The last piece of equipment that I bring is my laptop.  Though a bit heavy, I find that having a computer with me encourages journaling, allows me to store digital photos, and lets me communicate with friends and family with relative ease.  I only started bringing it along a couple years ago, and now won’t leave home without it.  My laptop fits into a slot at the back of my day-pack, and stays there in a neoprene case and plastic bag whenever I am moving from one place to another.  When not on the move, it stays with my luggage unless the hotel seems very dodgy, then out into the field it goes.  I admit that my laptop is not very attractive to thieves being 7 years old and not an “I-anything”.   Still, I am careful not to store any important documents on it like bank statements, passwords, or anything with my social security number in case it falls into the wrong hands.
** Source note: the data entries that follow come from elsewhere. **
/-- Debug is open in BRASS, BRONZE and PEWTER (Table 11.10). -/
def debugOpen (code : Nat) : Bool := code == 1 || code == 2 || code == 4

/-! ### Derivation (R281–R283) -/

/-- The SP 800-108 counter-mode output of `n` iterations of CMAC under a key, as one number; `msg` gives the input of each. -/
def kdfRun (keyBits key : Nat) (msg : Nat → List Byte) : Nat → Nat
  | 0 => 0
  | n + 1 => kdfRun keyBits key msg n * 2 ^ 128 + Config.cmac keyBits key (msg (n + 1)) % 2 ^ 128

/-- The input of Table 10.2. -/
def kdfInput (label : List Byte) (kind num bits i : Nat) : List Byte :=
  beBytes 4 i ++ sliceZ label 0 16 ++ fill 1 0 ++ beBytes 1 kind ++ beBytes 2 num ++ beBytes 4 Config.serial ++ beBytes 4 bits

/-- A derivation of `bits` bits with the layout of Table 10.2. -/
def kdf (keyBits key : Nat) (label : List Byte) (kind num bits : Nat) : Nat :=
  kdfRun keyBits key (kdfInput label kind num bits) (bits / 128)

/-- The input of Table 11.2, for the epoch key ("KX9612-EPOCH") and the DIK seed ("KX9612-DIKEY"). -/
def epochInput (label : List Byte) (life : Nat) (measurement : List Byte) (bits i : Nat) : List Byte :=
  beBytes 4 i ++ label ++ fill 1 0 ++ beBytes 1 life ++ sliceZ measurement 0 48 ++ beBytes 4 Config.serial ++ beBytes 4 bits

/-- The label "KX9612-EPOCH". -/
def epochLabel : List Byte := [0x4B, 0x58, 0x39, 0x36, 0x31, 0x32, 0x2D, 0x45, 0x50, 0x4F, 0x43, 0x48]

/-- The label "KX9612-DIKEY". -/
def dikLabel : List Byte := [0x4B, 0x58, 0x39, 0x36, 0x31, 0x32, 0x2D, 0x44, 0x49, 0x4B, 0x45, 0x59]

/-- The epoch key (R281). -/
def epochKey (life : Nat) (measurement : List Byte) : Nat :=
  kdfRun 256 Config.deviceRoot (epochInput epochLabel life measurement 256) 2

/-- The DIK seed (R283). -/
def dikSeed : Nat := kdfRun 256 Config.deviceRoot (epochInput dikLabel 0 [] 512) 4

/-- The IK seed (Table 11.3). -/
def State.ikSeed (s : State) : Nat := kdf 256 s.key.epoch [] 7 0 512

/-! ### Handles (R279) -/

/-- A configured handle's pair number. -/
def configured? (h : Nat) : Option Nat := if 0x0400 ≤ h ∧ h ≤ 0x05FF then some (h - 0x0400) else none

/-- A handle is a session handle. -/
def isSessHandle (h : Nat) : Bool := 0x0600 ≤ h && h ≤ 0x07FF

/-- A key pair; an unlisted one is empty, generation 0. -/
def State.pair (s : State) (k : Nat) : KeyPair := mapGetD s.key.pairs k ⟨.empty, none⟩

/-- The slot in force of a configured handle. -/
def State.slotOf (s : State) (h : Nat) : KeySlot := (s.pair (h - 0x0400)).cur

/-- A 128-bit key is the first 16 of its 32 bytes (R284). -/
def keyCut (wide : Bool) (v : Nat) : Nat := if wide then v % 2 ^ 256 else v % 2 ^ 256 / 2 ^ 128
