-- ==== Sys2Proof/Machine/Crypto.lean ====
section
/-! DEFINITION. The crypto data path (Chapter 10): dispatch and suspension (R258, R259), working keys (R260–R262), revocation
in the clusters (R263), MACsec (R265–R269), CANsec (R270), authenticators (R271–R274). A record is named by one number: SA
record n by n, authenticator record n by 1,024 + n. -/

namespace Sys2Proof.Machine

/-- The crypto part of the state changed. -/
def State.withCrypto (s : State) (f : CryptoState → CryptoState) : State := { s with crypto := f s.crypto }

/-! ### Records -/

/-- SA record field of `n` bytes at `off` (Table 10.5). -/
def State.sa (s : State) (r off n : Nat) : Nat := s.winLe 0x8111 0 (64 * r + off) n

/-- SA status field (window 0x8112). -/
def State.saStat (s : State) (r off n : Nat) : Nat := s.winLe 0x8112 0 (32 * r + off) n

/-- Authenticator record field (Table 10.7). -/
def State.au (s : State) (r off n : Nat) : Nat := s.winLe 0x8130 0 (32 * r + off) n

/-- Authenticator state field (Table 10.8). -/
def State.auStat (s : State) (r off n : Nat) : Nat := s.winLe 0x8131 0 (32 * r + off) n

/-- The parent, label, record kind, number and key length of a record (Table 10.2). -/
def State.recKey (s : State) (id : Nat) : Nat × List Byte × Nat × Nat × Nat :=
  if id < 1024 then
    let use := s.sa id 0 1
    let wide := if use ≤ 2 then (let suite := s.winB 0x8110 0 (24 * s.sa id 1 1 + 1); suite == 1 || suite == 3) else false
    (s.sa id 4 2, s.winBytes 0x8111 0 (64 * id + 8) 16, if use ≤ 2 then 1 else 2, id, if wide then 256 else 128)
  else
    let r := id - 1024
    (s.au r 4 2, s.winBytes 0x8130 0 (32 * r + 8) 16, 3, r, if tb (s.au r 1 1) 2 then 256 else 128)

/-- A record is in use and enabled. -/
def State.recEnabled (s : State) (id : Nat) : Bool :=
  if id < 1024 then s.sa id 0 1 != 0 && tb (s.sa id 2 1) 2 else s.au (id - 1024) 0 1 != 0 && tb (s.au (id - 1024) 1 1) 0

/-- The flags byte of a record's status: key held, revoked, failure. -/
def flagAt (id : Nat) : Nat × Nat := if id < 1024 then (0x8112, 32 * id + 24) else (0x8131, 32 * (id - 1024) + 24)

/-- A flag of a record. -/
def State.recFlag (s : State) (id b : Nat) : Bool := tb (s.winB (flagAt id).1 0 (flagAt id).2) b

/-- A flag of a record set or cleared. -/
def State.setFlag (s : State) (id b : Nat) (v : Bool) : State :=
  s.setWinB (flagAt id).1 0 (flagAt id).2 (setBit (s.winB (flagAt id).1 0 (flagAt id).2) b v)

/-- All enabled records, SA then authenticator. -/
def State.enabledRecs (s : State) : List Nat :=
  ((s.listedRecs 0x8111 0 64 0) ++ (s.listedRecs 0x8130 0 32 0).map (· + 1024)).filter s.recEnabled

/-- The working key of a record (R260, R261): derived from a derivation parent, taken from an association parent. -/
def State.workingKey (s : State) (id : Nat) : Option Nat :=
  let (parent, label, kind, num, bits) := s.recKey id
  match s.keyOf parent with
  | none => none
  | some (v, b) =>
    if s.kindOf parent = 0 then some (kdf b v label kind num bits)
    else if s.kindOf parent = 1 then some (if b = 256 ∧ bits = 128 then v / 2 ^ 128 else v)
    else none

/-- A label and a parent fit (R261, R284): a derivation parent takes a label that is not zero, an association parent a zero one; a
CAK is refused; an empty handle is accepted (R312). -/
def State.labelFits (s : State) (parent : Nat) (label : List Byte) : Bool :=
  let zero := label.all fun b => b == 0
  match s.kindOf parent with
  | 0 => !zero
  | 1 => zero
  | 2 => false
  | _ => true

/-! ### Key caches (R262) -/

/-- The key of a cache: cluster × 8,192 + record. -/
def cacheKey (cluster id : Nat) : Nat := cluster * 8192 + id

/-- A record's derivation asked for in all five clusters. -/
def State.askKeys (s : State) (id : Nat) : State :=
  s.withCrypto fun c =>
    let new := (List.range 5).map fun k => cacheKey k id
    { c with derive_ := (c.derive_.filter fun x => !new.contains x) ++ new, keys := c.keys.filter fun x => x.1 % 8192 != id }

/-- A record's key erased from every cache. -/
def State.dropKeys (s : State) (id : Nat) : State :=
  s.withCrypto fun c => { c with derive_ := c.derive_.filter fun x => x % 8192 != id, keys := c.keys.filter fun x => x.1 % 8192 != id }

/-- The handle is the record's parent, or an ancestor of it. -/
def State.descends (s : State) (h : Nat) : Nat → Nat → Bool
  | 0, _ => false
  | n + 1, p =>
    p == h || ((configured? p).isSome && (s.slotOf p).source == 1 && s.descends h n (s.slotOf p).parent)

/-- The generation of a handle changed: the keys of the enabled records under it are derived again (R262). -/
def State.rederive (s : State) (h : Nat) : State :=
  s.forEach (s.enabledRecs.filter fun id => !s.recFlag id 1 && s.descends h 514 (s.recKey id).1) State.askKeys

/-- The keys of some record of a handle stand in a cache. -/
def State.heldInClusters (s : State) (h : Nat) : Bool :=
  s.crypto.keys.any fun k => s.descends h 514 (s.recKey (k.1 % 8192)).1

/-! ### Failures and events (R264, R276) -/

/-- Event 0x00B0 under its cap (R276). -/
def State.failEvent (s : State) (cluster kind port rec_ : Nat) : State :=
  if s.crypto.failEvents < 1000 then
    (s.event (23 + cluster) 0xB0 kind port rec_).withCrypto fun c => { c with failEvents := c.failEvents + 1 }
  else s.bump 0x8100 8 1

/-- A record's failure: its counter, its flag, the total (R264, R275). -/
def State.recFail (s : State) (id : Nat) : State :=
  let s := if id < 1024 then s.bumpWin 0x8112 0 (32 * id + 16) 8 1 else s.bumpWin 0x8131 0 (32 * (id - 1024) + 16) 8 1
  (s.setFlag id 2 true).bump 0x8100 6 1

/-- A record's success: frames protected or verified, passed or generated. -/
def State.recPass (s : State) (id : Nat) : State :=
  if id < 1024 then s.bumpWin 0x8112 0 (32 * id + 8) 8 1 else s.bumpWin 0x8131 0 (32 * (id - 1024) + 8) 8 1

/-- A MACsec port counter of Table 10.6. -/
def State.secCount (s : State) (p k : Nat) : State := s.bumpWin 0x8113 0 (64 * p + 8 * k) 8 1

/-! ### Dispatch (R258, R259) -/

/-- Active engines of a cluster: 15, less the units that failed with no spare left (R257, R59). -/
def State.activeEngines (s : State) (k : Nat) : Nat :=
  if s.present (23 + k) then 15 - (s.car.unitOut.filter fun u => u / 256 == 23 + k).length else 0

/-- The operations that run in a cluster. -/
def State.running (s : State) (k : Nat) : List CryptoOp := s.crypto.ops.filter fun o => o.cluster == k && o.phase == 1

/-- The lowest idle engine of a cluster. -/
def State.idleEngine (s : State) (k : Nat) : Option Nat :=
  if s.present (23 + k) then
    (List.range 15).find? fun e => !s.car.unitOut.contains (unitKey (23 + k) e) && !(s.running k).any fun o => o.engine == e
  else none

/-- Idle engines of a cluster. -/
def State.idleCount (s : State) (k : Nat) : Nat := s.activeEngines k - (s.running k).length

/-- The PRESENT cluster with the most idle engines, ties to the lowest number (R258). -/
def State.bestCluster (s : State) : Option Nat :=
  (List.range 5).foldl (fun best k =>
    if s.present (23 + k) then
      match best with
      | none => some k
      | some b => if s.idleCount b < s.idleCount k then some k else best
    else best) none

/-- Contexts suspended on an engine; each has four slots (R259). -/
def State.suspendedOn (s : State) (k e : Nat) : Nat :=
  (s.crypto.ops.filter fun o => o.cluster == k && o.engine == e && o.phase == 2).length

/-- The operation an urgent one suspends: in the PRESENT cluster with the fewest urgent operations in progress, a non-urgent one
whose engine has a free context slot (R259). -/
def State.victim (s : State) : Option CryptoOp :=
  let cand := fun k => (s.running k).find? fun o => !o.urgent && decide (s.suspendedOn k o.engine < 4)
  let urgents := fun k => ((s.running k).filter fun o => o.urgent).length
  let best := (List.range 5).foldl (fun best k =>
    if s.present (23 + k) && (cand k).isSome then
      match best with
      | none => some k
      | some b => if urgents k < urgents b then some k else best
    else best) (none : Option Nat)
  best.bind cand

/-- One operation of the list replaced. -/
def replaceOp (o o' : CryptoOp) (l : List CryptoOp) : List CryptoOp := l.map fun x => if x = o then o' else x

/-- The key a record has in a cluster's cache. -/
def State.cachedKey (s : State) (k id : Nat) : Option Nat := mapGet s.crypto.keys (cacheKey k id)

/-- An operation that waits is started where its key is held and an engine is idle, or, where it is urgent, one can be
suspended. -/
def State.tryStart (s : State) (o : CryptoOp) : State :=
  if o.phase ≠ 0 then s
  else
    match s.bestCluster with
    | none => s
    | some k =>
      match s.cachedKey k o.rec_ with
      | none => s.withCrypto fun c => { c with ops := replaceOp o { o with cluster := k } c.ops }
      | some key =>
        match s.idleEngine k with
        | some e => s.withCrypto fun c => { c with ops := replaceOp o { o with cluster := k, engine := e, phase := 1, key := key } c.ops }
        | none =>
          if !o.urgent then s
          else
            match s.victim with
            | none => s
            | some v =>
              match s.cachedKey v.cluster o.rec_ with
              | none => s
              | some key =>
                let s := s.withCrypto fun c => { c with ops := replaceOp o { o with cluster := v.cluster, engine := v.engine, phase := 1, key := key } (replaceOp v { v with phase := 2 } c.ops) }
                s.bump 0x8100 5 1

/-- Every waiting operation tried, urgent ones first, each kind oldest first. -/
def State.startOps (s : State) : State :=
  let w := s.crypto.ops.filter fun o => o.phase == 0
  s.forEach ((w.filter fun o => o.urgent) ++ w.filter fun o => !o.urgent) State.tryStart

/-- A new operation dispatched. -/
def State.dispatchOp (s : State) (o : CryptoOp) : State := (s.withCrypto fun c => { c with ops := c.ops ++ [o] }).startOps

/-- An operation taken off; a suspended one of its engine resumes when no urgent one waits (R259). -/
def State.dropOp (s : State) (o : CryptoOp) : State :=
  s.withCrypto fun c => { c with ops := c.ops.filter fun x => x != o }

/-- A suspended operation of an idle engine resumes when no urgent operation waits for it (R259). -/
def State.resumeOp (s : State) (k e : Nat) : State :=
  let busy := (s.running k).any fun o => o.engine == e
  let urgentWaits := s.crypto.ops.any fun o => o.phase == 0 && o.urgent && (s.cachedKey k o.rec_).isSome
  if busy || urgentWaits then s
  else
    match s.crypto.ops.find? fun o => o.cluster == k && o.engine == e && o.phase == 2 with
    | some o => s.withCrypto fun c => { c with ops := replaceOp o { o with phase := 1 } c.ops }
    | none => s

/-- The operation that runs on an engine. -/
def State.opOn (s : State) (k e : Nat) : Option CryptoOp := (s.running k).find? fun o => o.engine == e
Did I write last piece of equipment?  Okay, one more… I also carry a 16G thumb drive for backing up my photos and journals in case my laptop takes a bath.  This typically stays with me either in my purse (if carrying one) or day pack in one of those waterproof containers designed for credit cards.  It makes sharing photos with companions easy, and is a handy place to store a copy of my address book with the phone number of my embassy, just in case.

So after all that, what do I carry?  High end binoculars, pocket camera, low-end laptop, and a memory stick.  With luck, I talk my partner into bringing a scope which I will willingly tote around, but I won’t take one if traveling alone.